I started to pour the coffee outta the table and said to them "So who this new guy? I never met him before."

"Im General Tran Station," said General Tran Station. "I am you biggest fan and smallest enemy! Can I have you autograph?"

"Sure thing dude" I said and I pull out me old trusty detective pen and sign his eye.

"Hell yeah I will never wash this eye as long as I live even if I spill toxic chemicals into it," said Tran crying tears of glee. i think it was glee

"So," I say to Twilight. "Just you three come to visit me?"

"HUh?" said Twi. "No theres four of us. Me, Dick, Tran, and Applejack."

"Applejack?" I say and I looked around. "where is she then"

"Wait what." said Dick "Oh shit"


"Stupid fuckin idiots partners who give me ping pong paddles to walk with" said Applejack as she clumb her way through the snows of the mountais. "Ill show them! I will rip their eyes out and play ping pong with them!"
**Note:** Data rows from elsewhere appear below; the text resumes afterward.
-- ==== Sys2Proof/Machine/StEgress.lean ====
section
/-! DEFINITION. State of egress scheduling: gate lists, shapers, preemption, queue counters and samplers (07). -/

namespace Sys2Proof.Machine

/-- Configuration of one gate list (07 R175). -/
structure ListCfg where
  /-- GATE_EN (07 R175), reset 0. -/
  gateEn : Bool := false
  /-- LIST_LEN, 11 bits (07 R175), reset 1. -/
  len : Nat := 1
  /-- CYCLE_TIME, 30 bits, ns (07 R175), reset 1 000 000. -/
  cycle : Nat := 1000000
  /-- CYCLE_EXT, 20 bits, ns (07 R175), reset 0. -/
  ext : Nat := 0
  /-- GUARD_EXTRA, 12 bits, ns (07 R175), reset 0. -/
  guard : Nat := 0
  /-- BASE_TIME, 72 bits (07 R175), reset 0. -/
  base : Nat := 0
deriving DecidableEq, Repr

/-- One bank: configuration, entries and patterns (07 R174). -/
structure GateBank where
  /-- Configuration (07 R175). -/
  cfg : ListCfg := {}
  /-- Entries 0 to 1 023, 36 bits (07 R174), reset 0. -/
  entries : Tbl Word := []
  /-- Patterns 0 to 63, 36 bits (07 R174), reset 0. -/
  patterns : Tbl Word := []
deriving DecidableEq, Repr

/-- Gate machinery states, in the order of their codes (07 R179, R198). -/
inductive GateMode where
  | off | running | pending | copying
deriving DecidableEq, Repr

/-- Gate machinery of one front port (07 R176 to R183). -/
structure GateSt where
  /-- Bank 0 (07 R174). -/
  bank0 : GateBank := {}
  /-- Bank 1 (07 R174). -/
  bank1 : GateBank := {}
  /-- BANK that is operational (07 R198), reset DESIGN CHOICE 0 (log 12). -/
  bank : Nat := 0
  /-- STATE (07 R179), reset OFF. -/
  mode : GateMode := .off
  /-- State before the commit (07 R179), reset OFF. -/
  before : GateMode := .off
  /-- CT pending, or of the last change, quarter ns (07 R198), reset DESIGN CHOICE 0 (log 12). -/
  ct : Nat := 0
  /-- The cycle that ended at this instant is extended to CT (07 R180), quarter ns, reset none. -/
  extend : Option Int := none
  /-- HOLD (07 R176), reset 0. -/
  hold : Bool := false
  /-- Entry in force, 10 bits (07 R198), reset DESIGN CHOICE 0 (log 12). -/
  entry : Nat := 0
  /-- Start of the cycle in force, quarter ns (07 R198), reset DESIGN CHOICE 0 (log 12). -/
  start : Int := 0
  /-- CYCLE_RESTARTS, 36 bits (07 R198), reset 0. -/
  restarts : Nat := 0
  /-- Ticks of the last shaper refill (07 R184), reset 0. -/
  refillAt : Nat := 0
deriving DecidableEq, Repr

/-- The default gate machinery. -/
def GateSt.dflt (_ : Nat) : GateSt := {}

/-- Settings of one queue of a port (07 R200). -/
structure QueueCfg where
  /-- CBS_EN (07 R200), reset 0. -/
  cbs : Bool := false
  /-- YELLOW_LIMIT, 10 bits, KiB (07 R200), reset 0. -/
  yellow : Nat := 0
  /-- QMAX_SDU, 14 bits (07 R200), reset 9 216. -/
  qmax : Nat := 9216
  /-- IDLE_SLOPE, 24 bits, kb/s (07 R200), reset 0. -/
  slope : Nat := 0
  /-- CBS_EN that the refills use (07 R185), reset 0. -/
  cbsNow : Bool := false
  /-- IDLE_SLOPE that the refills use (07 R185), reset 0. -/
  slopeNow : Nat := 0
  /-- Credit in 1/1 024 bit (07 R184), reset 0. -/
  credit : Int := 0
deriving DecidableEq, Repr

/-- The default queue settings. -/
def QueueCfg.dflt (_ : Nat) : QueueCfg := {}

/-- Counters of one queue of an output (07 R190). -/
structure QueueCtr where
  /-- HWM_BYTES, 24 bits (07 R190), reset 0. -/
  hwm : Nat := 0
  /-- TX_FRAMES, 72 bits (07 R190), reset 0. -/
  txFrames : Nat := 0
  /-- TX_OCTETS, 72 bits (07 R190), reset 0. -/
  txOctets : Nat := 0
  /-- DELAY_MIN, 36 bits (07 R190), reset 0xF_FFFF_FFFF. -/
  delayMin : Nat := max36
  /-- DELAY_MAX, 36 bits (07 R190), reset 0. -/
  delayMax : Nat := 0
  /-- SDU_EXCEEDED, 36 bits (07 R190), reset 0. -/
  sduExceeded : Nat := 0
  /-- YELLOW_DROPS, 36 bits (07 R190), reset 0. -/
  yellowDrops : Nat := 0
  /-- TX_OVERRUN, 36 bits (07 R190), reset 0. -/
  txOverrun : Nat := 0
  /-- CREDIT_CLAMPS, 36 bits (07 R190), reset 0. -/
  creditClamps : Nat := 0
deriving DecidableEq, Repr

/-- Zero queue counters. -/
def QueueCtr.dflt (_ : Nat) : QueueCtr := {}

/-- Verification states of the MAC merge, in the order of their codes (07 R204). -/
inductive VerifyMode where
  | disabled | initial | verifying | succeeded | failed
deriving DecidableEq, Repr

/-- MAC merge of one front port (07 R187, R203, R204). -/
structure MmSt where
  /-- PREEMPT_EN (07 R203), reset 0. -/
  en : Bool := false
  /-- VERIFY_EN (07 R203), reset 1. -/
  verifyEn : Bool := true
  /-- VERIFY_MS, 8 bits (07 R203), reset 10. -/
  verifyMs : Nat := 10
  /-- ADD_FRAG, 2 bits (07 R203), reset 0. -/
  addFrag : Nat := 0
  /-- VERIFY_STATE (07 R204), reset 0 DEDUCED (PREEMPT_EN is 0). -/
  verify : VerifyMode := .disabled
  /-- Verify mPackets sent without an answer (07 R187), reset 0. -/
  attempts : Nat := 0
  /-- FRAG_TX, 72 bits (07 R204), reset 0. -/
  fragTx : Nat := 0
  /-- FRAG_RX, 72 bits (07 R204), reset 0. -/
  fragRx : Nat := 0
  /-- ASSY_OK, 72 bits (07 R204), reset 0. -/
  assyOk : Nat := 0
  /-- ASSY_ERR, 18 bits (07 R204), reset 0. -/
  assyErr : Nat := 0
  /-- SMD_ERR, 18 bits (07 R204), reset 0. -/
  smdErr : Nat := 0
  /-- HOLDS, 36 bits (07 R204), reset 0. -/
  holds : Nat := 0
deriving DecidableEq, Repr

/-- The default MAC merge. -/
def MmSt.dflt (_ : Nat) : MmSt := {}

/-- One sampler (07 R191, R206). -/
structure Sampler where
  /-- ENABLE (07 R206), reset 0 DESIGN CHOICE (log 12). -/
  enable : Bool := false
  /-- OUTPUT, 5 bits (07 R206), reset DESIGN CHOICE 0 (log 12). -/
  output : Nat := 0
  /-- QUEUE, 5 bits (07 R206), reset DESIGN CHOICE 0 (log 12). -/
  queue : Nat := 0
  /-- PERIOD, 20 bits, µs (07 R206), reset DESIGN CHOICE 1 (log 12). -/
  period : Nat := 1
  /-- BIN_BASE, 28 bits, ns (07 R206), reset DESIGN CHOICE 0 (log 12). -/
  binBase : Nat := 0
  /-- BIN_WIDTH, 20 bits, ns (07 R206), reset DESIGN CHOICE 1 (log 12). -/
  binWidth : Nat := 1
  /-- DELAY_LIMIT, 28 bits, ns (07 R206), reset DESIGN CHOICE 0 (log 12). -/
  limit : Nat := 0
  /-- Bins 0 to 15, 36 bits each (07 R191), reset 0. -/
  bins : Tbl Nat := []
  /-- OVER_LIMIT, 36 bits (07 R191), reset 0. -/
  above : Nat := 0
  /-- Depth samples, at most 32, oldest first (07 R191), reset none. -/
  samples : List Word := []
  /-- Ticks of the last depth sample (07 R191), reset 0. -/
  lastAt : Nat := 0
deriving DecidableEq, Repr

/-- A sampler at rest. -/
def Sampler.dflt (_ : Nat) : Sampler := {}

/-- Transmission at one output of a die (07 R172, R178, R184). -/
structure TxSt where
  /-- The frame and copy being sent, by their numbers, none when the output is idle (07 R172), reset none. -/
  cur : Option (Nat × Nat) := none
  /-- The frame and copy selected to follow it, and the earliest instant of its egress timestamp, quarter ns (02 R36), reset none. -/
  next : Option (Nat × Nat × Nat) := none
  /-- An interrupted preemptable frame and its copy (07 R188), reset none. -/
  paused : Option (Nat × Nat) := none
  /-- The selected frame waits for the PLCA transmit opportunity (07 R171), reset no. -/
  waitPlca : Bool := false
  /-- Queue whose frame is being charged (07 R184), reset 0. -/
  queue : Nat := 0
  /-- Instant at which its preamble began, quarter ns, reset 0. -/
  beginQ : Nat := 0
  /-- Bytes on the line from there to its last byte, preamble included, reset 0. -/
  dur : Nat := 0
  /-- Bytes that are charged to the credit in all (07 R184), reset 0. -/
  bytes : Nat := 0
  /-- Bytes of it sent before its interruption (07 R188), reset 0. -/
  base : Nat := 0
  /-- Bytes charged to the credit so far (07 R184), reset 0. -/
  charged : Nat := 0
  /-- CLOSE that applied at its start, quarter ns (07 R178), reset none. -/
  close : Option Int := none
  /-- Instant from which the line is free again, quarter ns, reset 0. -/
  freeQ : Nat := 0
deriving DecidableEq, Repr

/-- An idle output. -/
def TxSt.dflt (_ : Nat) : TxSt := {}

/-- Egress scheduling of one fabric die (07). -/
structure EgressDyn where
  /-- Counters of queue q of local index o at 32 o + q (07 R190). -/
  queues : Tbl QueueCtr := []
  /-- Samplers 0 to 3 (07 R191). -/
  samplers : Tbl Sampler := []
  /-- Transmission at each output (07 R172). -/
  tx : Tbl TxSt := []
deriving DecidableEq, Repr

/-- Egress scheduling settings and gates (07). -/
structure EgressSt where
  /-- Gate machinery of front ports 0 to 25 (07 R174). -/
  gates : Tbl GateSt := []
  /-- Settings of queue q of port p at 32 p + q (07 R200). -/
  queues : Tbl QueueCfg := []
  /-- PREEMPT_QUEUES, 32 bits (07 R186), reset 0. -/
  preempt : Nat := 0
  /-- MAC merge of front ports 0 to 25 (07 R203). -/
  mm : Tbl MmSt := []
deriving DecidableEq, Repr

end Sys2Proof.Machine
end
Finally she made it to the patio of the cabin and climb onto and colapse in tiredness. "Phew what a workout" she sayed thankful for the Cardio. She lay on her back and look forward at the beootiful skies...
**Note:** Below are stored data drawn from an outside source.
-- ==== Sys2Proof/Machine/PoolCmds.lean ====
section
/-! DEFINITION. Meanings of the pool events and of the POOL commands (03 R52, R55, R62, R68 to R73). -/

namespace Sys2Proof.Machine

/-- Cell number in a handle word; pool 0 has no message handle, so the cell stands in bits 14:0 (03 R59). -/
def handleWord (pool idx : Nat) : Word := pack [(34, 2, pool), (0, 15, idx)]

/-- Add a spare cell to an ingress writer (03 R56). -/
def State.addSpare (s : State) (d : Fab) (x c : Nat) : State :=
  if 0x20 ≤ x ∧ x ≤ 0x30 then
    s.modPool d fun q => { q with spares := Tbl.upd nilAt q.spares (x - 0x20) fun l => l ++ [c] }
  else s

/-- Take a granted cell that its requester gives up out of the spare cells it holds. -/
def State.dropSpare (s : State) (d : Fab) (c : Nat) : State :=
  s.modPool d fun q =>
    { q with spares := (q.spares.map fun e => (e.1, e.2.filter fun x => x != c)).filter fun e => e.2 ≠ [] }

/-- POOL_ALLOC: the pool manager decides an ALLOC request (03 R55, R59, R60, R62). -/
def execPoolAlloc (die : Fab) (owner : Nat) (req : AllocReq) (contended : Bool) (s : State) : Res :=
  match req with
  | .cell =>
    match (s.contend die 0 contended).grantCell die owner with
    | (s1, some c) => .next ((s1.addSpare die owner c).emit (.pool die owner (.grant (handleWord 0 c))))
    | (s1, none) => .next (s1.emit (.pool die owner .empty))
  | .msg words fall =>
    match poolFor words with
    | none => .next (s.emit (.pool die owner .refused))
    | some p =>
      match (s.contend die p contended).allocMsg die owner words fall with
      | (s1, some h) => .next (s1.emit (.pool die owner (.grant (handleWord h.1 h.2))))
      | (s1, none) => .next (s1.emit (.pool die owner .empty))

/-- POOL_FREE: the pool manager decides a FREE request (03 R55, R57, R58). -/
def execPoolFree (die : Fab) (owner pool index : Nat) (contended : Bool) (s : State) : Res :=
  let s0 := s.contend die pool contended
  let a :=
    if pool = 0 then let b := s0.freeCellChain die index owner; if b.2 = .done then (b.1.dropSpare die index, b.2) else b
    else if pool ≤ 3 then s0.freeMsg die pool index owner
    else s0.freeUnit die (index / 32) (index % 32) owner
  .next (a.1.emit (.pool die owner a.2))

/-- POOL_SHARE: the pool manager decides a SHARE request (03 R55). -/
def execPoolShare (die : Fab) (owner pool index k : Nat) (contended : Bool) (s : State) : Res :=
  let s0 := s.contend die pool contended
  let a := if pool = 0 then s0.shareCell die index owner k else s0.shareMsg die pool index owner k
  .next (a.1.emit (.pool die owner a.2))

/-- POOL_RELEASE: the pool manager decides a RELEASE request (03 R55). -/
def execPoolRelease (die : Fab) (owner pool index : Nat) (contended : Bool) (s : State) : Res :=
  let s0 := s.contend die pool contended
  let a := if pool = 0 then s0.releaseCell die index owner else s0.releaseMsg die pool index owner
  .next (a.1.emit (.pool die owner a.2))

/-- Grant `n` spare cells to the writer of input `i` (03 R56). -/
def State.grantSpares (s : State) (d : Fab) (i : Nat) : Nat → State
  | 0 => s
  | n + 1 =>
    match s.grantCell d (0x20 + i) with
    | (s1, some c) => (s1.addSpare d (0x20 + i) c).grantSpares d i n
    | (s1, none) => s1

/-- FREE_LIST_BUILT: every cell is chained in ascending order, the writers get their spare cells, and the die accepts
ingress; frames held before are gone (03 R52, R56; the order of the spare cells is log 10). -/
def execFreeListBuilt (die : Fab) (s : State) : Res :=
  let s0 := s.modPool die fun q =>
    { q with cells := [], recs := [], freeHead := some 0, spares := [], built := true,
             ctr := Tbl.upd PoolCtr.dflt q.ctr 0 fun c => { c with inUse := 0 } }
  .next ((List.range 17).foldl (fun s i => s.grantSpares die i (if i = 16 then 8 else 4)) s0)

/-! ### POOL commands -/

/-- 0x301 POOL.LIMIT_WRITE (03 R68). -/
def poolLimitWrite : CmdSpec where
  opcode := 0x301
  lenOk := lenIs 1
  locked := fun _ s => s.locks.policy
  fields := fun _ _ => [[fAny 35 35, fNeed 34 30 (· ≤ 16), fMax 15 0 32768]]
  run := fun r s =>
    { st := s.modPool r.dieBit fun q => { q with limits := Tbl.put limitDflt q.limits (r.fld 1 34 30) (r.fld 1 15 0) } }

/-- Meaning of POOL_LIMIT_WRITE. -/
def execPoolLimitWrite (r : Req) (s : State) : Res := .next (mailbox poolLimitWrite r s)

/-- 0x302 POOL.LEVEL_WRITE (03 R69). -/
def poolLevelWrite : CmdSpec where
  opcode := 0x302
  lenOk := lenIs 2
  fields := fun _ _ =>
    [[fAny 35 35, fMax 34 19 32768, fMax 18 6 4096], [fMax 35 25 1024, fMax 24 16 256, fMax 15 2 9216]]
  run := fun r s =>
    { st := s.modPool r.dieBit fun q =>
        { q with levels := Tbl.puts levelDflt q.levels 0
                   [r.fld 1 34 19, r.fld 1 18 6, r.fld 2 35 25, r.fld 2 24 16, r.fld 2 15 2] } }

/-- Meaning of POOL_LEVEL_WRITE. -/
def execPoolLevelWrite (r : Req) (s : State) : Res := .next (mailbox poolLevelWrite r s)

/-- The three words of POOL.CONFIG_READ (03 R70). -/
def poolConfigWords (s : State) (d : Fab) (o : Nat) : List Word :=
  let q := s.pool d
  let l := Tbl.get levelDflt q.levels
  [pack [(35, 1, d.bit), (30, 5, o), (0, 16, Tbl.get limitDflt q.limits o)],
   pack [(35, 1, d.bit), (19, 16, l 0), (6, 13, l 1)],
   pack [(25, 11, l 2), (16, 9, l 3), (2, 14, l 4)]]

/-- 0x303 POOL.CONFIG_READ (03 R70). -/
def poolConfigRead : CmdSpec where
  opcode := 0x303
  lenOk := lenIs 1
  changes := fun _ => false
  fields := fun _ _ => [[fAny 35 35, fNeed 34 30 (· ≤ 16)]]
  run := fun r s => { st := s, payload := poolConfigWords s r.dieBit (r.fld 1 34 30) }

/-- Meaning of POOL_CONFIG_READ. -/
def execPoolConfigRead (r : Req) (s : State) : Res := .next (mailbox poolConfigRead r s)

/-- The counters of a pool, output or crosspoint as POOL.STATS_READ returns them (03 R71). -/
def poolStatsWords (s : State) (d : Fab) (kind i : Nat) : List Word :=
  let q := s.pool d
  if kind ≤ 4 then
    let c := s.ctr d kind
    [pack [(20, 16, c.inUse), (4, 16, c.hwm)]] ++ words72 c.allocs ++ words72 c.frees ++
      [w36 c.emptyFails, w36 c.fallbacks, w36 c.contended, w36 c.doubleFrees, w36 c.notOwner, w36 c.releaseErrs]
  else if kind = 5 then
    let o := Tbl.get OutPool.dflt q.outs i
    [pack [(20, 16, o.held), (4, 16, o.hwm)]] ++ words72 o.noCellDrops ++ words72 o.limitDrops ++ words72 o.spills
  else [pack [(30, 6, q.unitsUsed i), (24, 6, Tbl.get zeroAt q.unitsHwm i)]]

/-- CLEAR of POOL.STATS_READ: the 36-bit counters and the high-water marks returned (03 R71); a high-water mark restarts
from the use of now. -/
def State.poolStatsClear (s : State) (d : Fab) (kind i : Nat) : State :=
  if kind ≤ 4 then
    s.modCtr d kind fun c =>
      { c with hwm := c.inUse, emptyFails := 0, fallbacks := 0, contended := 0, doubleFrees := 0, notOwner := 0, releaseErrs := 0 }
  else if kind = 5 then
    s.modPool d fun q => { q with outs := Tbl.upd OutPool.dflt q.outs i fun o => { o with hwm := o.held } }
  else s.modPool d fun q => { q with unitsHwm := Tbl.put zeroAt q.unitsHwm i (q.unitsUsed i) }

/-- 0x304 POOL.STATS_READ (03 R71). -/
def poolStatsRead : CmdSpec where
  opcode := 0x304
  lenOk := lenIs 1
  changes := fun r => r.bit 1 22
  fields := fun r _ =>
    let k := r.fld 1 34 32
    [[fAny 35 35, fNeed 34 32 (· ≤ 6),
      if k ≤ 4 then fTo 31 23 (fun _ => true) 0 4
      else if k = 5 then fNeed 31 23 (· ≤ 16) else fNeed 31 23 (· ≤ 288),
      fAny 22 22]]
  run := fun r s =>
    let d := r.dieBit
    let k := r.fld 1 34 32
    let i := r.fld 1 31 23
    { st := if r.bit 1 22 then s.poolStatsClear d k i else s, payload := poolStatsWords s d k i }

/-- Meaning of POOL_STATS_READ. -/
def execPoolStatsRead (r : Req) (s : State) : Res := .next (mailbox poolStatsRead r s)

/-- The three words of a pool error-log entry (03 R66). -/
def PoolErr.words (e : PoolErr) : List Word := [e.wordA, pack [(28, 8, e.owner), (23, 5, e.share)], w36 e.time]

/-- 0x305 POOL.ERRLOG_READ (03 R72). -/
def poolErrlogRead : CmdSpec where
  opcode := 0x305
  lenOk := lenIs 1
  changes := fun r => r.bit 1 34
  fields := fun _ _ => [[fAny 35 35, fAny 34 34]]
  run := fun r s =>
    let q := s.pool r.dieBit
    { st := if r.bit 1 34 then s.modPool r.dieBit fun q => { q with errLog := [] } else s
      payload := [w36 q.errTotal, pack [(31, 5, q.errLog.length)]] ++ (q.errLog.map PoolErr.words).flatten }

/-- Meaning of POOL_ERRLOG_READ. -/
def execPoolErrlogRead (r : Req) (s : State) : Res := .next (mailbox poolErrlogRead r s)

/-- The control record of a buffer as a word (03 R53). -/
def poolRecordWord (q : PoolSt) (p i : Nat) : Word :=
  if p = 0 then
    let c := q.cellRec i
    pack [(21, 15, if c.last then 0 else c.next), (20, 1, b1 c.last), (12, 8, c.owner), (7, 5, c.share), (6, 1, b1 c.head)]
  else
    let b := Tbl.get BufRec.dflt (q.msg p) i
    pack [(20, 1, 1), (12, 8, b.owner), (7, 5, b.share)]

/-- 0x306 POOL.CELL_READ (03 R73). -/
def poolCellRead : CmdSpec where
  opcode := 0x306
  lenOk := lenIs 1
  changes := fun _ => false
  fields := fun r _ => [[fAny 35 35, fAny 34 33, fNeed 32 18 (· < poolSize (r.fld 1 34 33))]]
  run := fun r s =>
    let q := s.pool r.dieBit
    let p := r.fld 1 34 33
    let i := r.fld 1 32 18
    { st := s
      payload := [poolRecordWord q p i,
        if p = 0 then q.word0 i else pack [(0, 1, b1 (Tbl.get BufRec.dflt (q.msg p) i).inUse)]] }

/-- Meaning of POOL_CELL_READ. -/
def execPoolCellRead (r : Req) (s : State) : Res := .next (mailbox poolCellRead r s)

end Sys2Proof.Machine
end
"Wait." said her. "What in the tootnation cownope is that?" and she peered into the distances to see somethin heading RIGHT for the cabin...

it was a MISSILE!

"Who the tarnations ordered missile delivery?!" said Applejacks and she SPRUNG into action. She grabbed her lasso and wait for the right moment... and then she LASSO the missle as it get close and pull HARD!

but that didnt work because it worked too well cause it made the missile go to the same place faster.

"Dammit partner Im outta ideas!" she say. but then she eyed at the ping pong paddles from her hoofs... "or... maybe NOT!"

Applejack grabed the 4 pong ping pongles and used her lasso to ties them up together to make a big pong paddle! She winded up and waited for JUST the right moments... and JUST as the missile get to her she SLAP it away with the pong paddles and it veers off into the snow and explode. Applejack colapse to the floor in exhaust.

"Holy SHIT!" said me as I opened the font door. "What on hell was that?!" I say and I look down at the floor. "Oh hey applejack. why are you exploding?"

"Oh hey partner166. Ther was a missile headin to us!" and she pointed to the crater of snows. "There was a missel coming to the house so I knock it away like a sasparilla tumbleweed."

"Oh hell!" I said. "Damn good job Applejack you deserve detective medal." and everyone else nodded in agreements.

"But wait the hell," said Dick. "Why would missile come to us?!"

"hmmmm" I said as I thinked hard on posible suspects. I think hard to who could do such thing, but Nothing come to mind... but I have no time to think, because the snows that was knocked into the air by the missle were comin back down!

"Oh hell were gonna get snowed up!" I said as the snow was fallin onto the house hard! "EVERYONE INSIDE!" and we all RAN back into tha front door and shut it just before the whole house got bury in the snow of crime.